Some of The Commissary’s nicest assets it inherited from its previous tenant, Dali Wine Bar. That includes an A-plus location with a dynamite patio facing downtown. There’s also good karma left over from the wine program that Dali established. The place remains a popular haunt for food and beverage professionals, and it’s one of the few places that offers wine on tap from Texas-based Duchman Family wines.
When the restaurant opened, Tesar oversaw the kitchen and the front of the house, and service was a disaster, with overwhelmed staffers, frustrated customers, and long waits. They’ve since added more management up front, and service has improved.

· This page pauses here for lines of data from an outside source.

-- ==== Sys2Proof/Tests/Slice0.lean ====
section
/-! SUPPORT. Tests. Every expected value is written out from the spec: 95_test_vectors.md, the encodings of 30_encoding.md and the
tables of 60_exceptions.md. The tests of single requests run with the reference parameters, as the spec's vectors do. The
second half holds a witness for every statement that has hypotheses. -/

namespace Sys2Proof.Tests

open Sys2Proof Sys2Proof.Machine Sys2Proof.Machine.Spelling Sys2Proof.Safety

/-! ## Helpers -/

/-- A quiescent state with the elements a vector names. -/
def before (dir : Dir) (mode : Mode) (win : Win) (answers : List Byte := []) : State :=
  { State.reset with dir := dir, mode := mode, win := win, answers := answers }

/-- The reference parameters with a write pulse delay. -/
def slow : Params := { Params.reference with tWrPulse := 2 }

/-- The reference parameters with the other polarity of CD. -/
def inverted : Params := { Params.reference with cdCmdLevel := .high }

/-- The reference parameters with a larger panel. -/
def large : Params := { Params.reference with xmax := 479, ymax := 799 }

/-- What a vector gives: the events, then `dir`, `mode`, `win` and the responses after the request. -/
def ran (o : Host.Outcome State Fault Refusal) : Option (List Event × Dir × Mode × Win × List Word16) :=
  match o with
  | .next t => some (t.trace, t.dir, t.mode, t.win, t.responses)
  | .fault _ => none
  | .refused _ => none

/-- The fault of an outcome. -/
def faulted (o : Host.Outcome State Fault Refusal) : Option Fault :=
  match o with
  | .next _ => none
  | .fault f => some f
  | .refused _ => none

/-- The refusal of an outcome. -/
def refusedWith (o : Host.Outcome State Fault Refusal) : Option Refusal :=
  match o with
  | .next _ => none
  | .fault _ => none
  | .refused r => some r

/-- The bytes a request moves, with the belief after it. -/
def moved (p : Params) (i : Instr) (s : State) : Option (List BusTxn × Win) :=
  match request p i s with
  | .next t => some (bytesBetween p s t, t.win)
  | .fault _ => none
  | .refused _ => none

/-- Whether an outcome is a next state. -/
def completes (o : Host.Outcome State Fault Refusal) : Bool :=
  match o with
  | .next _ => true
  | .fault _ => false
  | .refused _ => false

/-- What decoding a word gives. -/
def decoded (w : RequestWord) : Option Instr :=
  match decode w with
  | .ok i => some i
  | .error _ => none

/-! ## Decoding: a word written out for every request (95 sections 2.3 to 2.7) -/

theorem test_decode_setpx : decoded 0x01_0005_0007_0000_0000 = some (.setpx 5 7) := by decide
theorem test_decode_setpx_ignores_c_d : decoded 0x01_0005_0007_FFFF_FFFF = some (.setpx 5 7) := by decide
theorem test_decode_setwin : decoded 0x02_000A_0014_0032_003C = some (.setwin 10 20 50 60) := by decide
theorem test_decode_rstfw_ignores_fields : decoded 0x03_1234_5678_9ABC_DEF0 = some .rstfw := by decide
theorem test_decode_beginpx : decoded 0x10_0000_0000_0000_0000 = some .beginpx := by decide
theorem test_decode_pxw : decoded 0x11_F800_0000_0000_0000 = some (.pxw 0xF800) := by decide
theorem test_decode_pxrun_ignores_d : decoded 0x12_001F_0001_2C00_BEEF = some (.pxrun 0x001F 76800) := by decide
theorem test_decode_beginrd : decoded 0x18_0000_0000_0000_0000 = some .beginrd := by decide
theorem test_decode_rdpx : decoded 0x19_0000_0000_0000_0000 = some .rdpx := by decide
theorem test_decode_endrd : decoded 0x1A_0000_0000_0000_0000 = some .endrd := by decide
theorem test_decode_cmd : decoded 0x40_002C_0000_0000_0000 = some (.cmd 0x2C) := by decide
theorem test_decode_dat2 : decoded 0x41_2233_0000_0000_0000 = some (.dat2 0x22 0x33) := by decide
theorem test_decode_datf : decoded 0x42_00FF_0000_0000_0000 = some (.datf 0xFF) := by decide
theorem test_decode_wrb_ignores_high_byte : decoded 0x80_AB55_0000_0000_0000 = some (.wrb 0x55) := by decide
theorem test_decode_rdb : decoded 0x81_0000_0000_0000_0000 = some .rdb := by decide

/-- The reserved operation codes with a given high digit. -/
def reservedWith (hi : Nat) : Nat := ((List.range 16).filter fun lo => (Mnemonic.ofOp (.ofNat 8 (16 * hi + lo))).isNone).length

/-- R84, R86: by the high digit, three codes of 0x0, six of 0x1, three of 0x4 and two of 0x8 are used; 242 are reserved. -/
theorem test_reserved_count :
    (List.range 16).map reservedWith = [13, 10, 16, 16, 13, 16, 16, 16, 14, 16, 16, 16, 16, 16, 16, 16] := by decide

theorem test_encode_setwin : encode (.setwin 10 20 50 60) = 0x02_000A_0014_0032_003C := by decide
theorem test_encode_pxrun : encode (.pxrun 0x001F 76800) = 0x12_001F_0001_2C00_0000 := by decide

Tesar initially offered a nightly chef’s table where he could be Chef Tesar. A restaurant within a restaurant, it was open only Thursday,
Friday, and Saturday nights. That concept had to be rethought, too. Tesar closed it in July, and planned to reopen the end of September. In the interim, he’s been doing a Sunday lobster bake—very Southampton Beach. You get the distinct impression he doesn’t want the pressure. For now, burgers will do.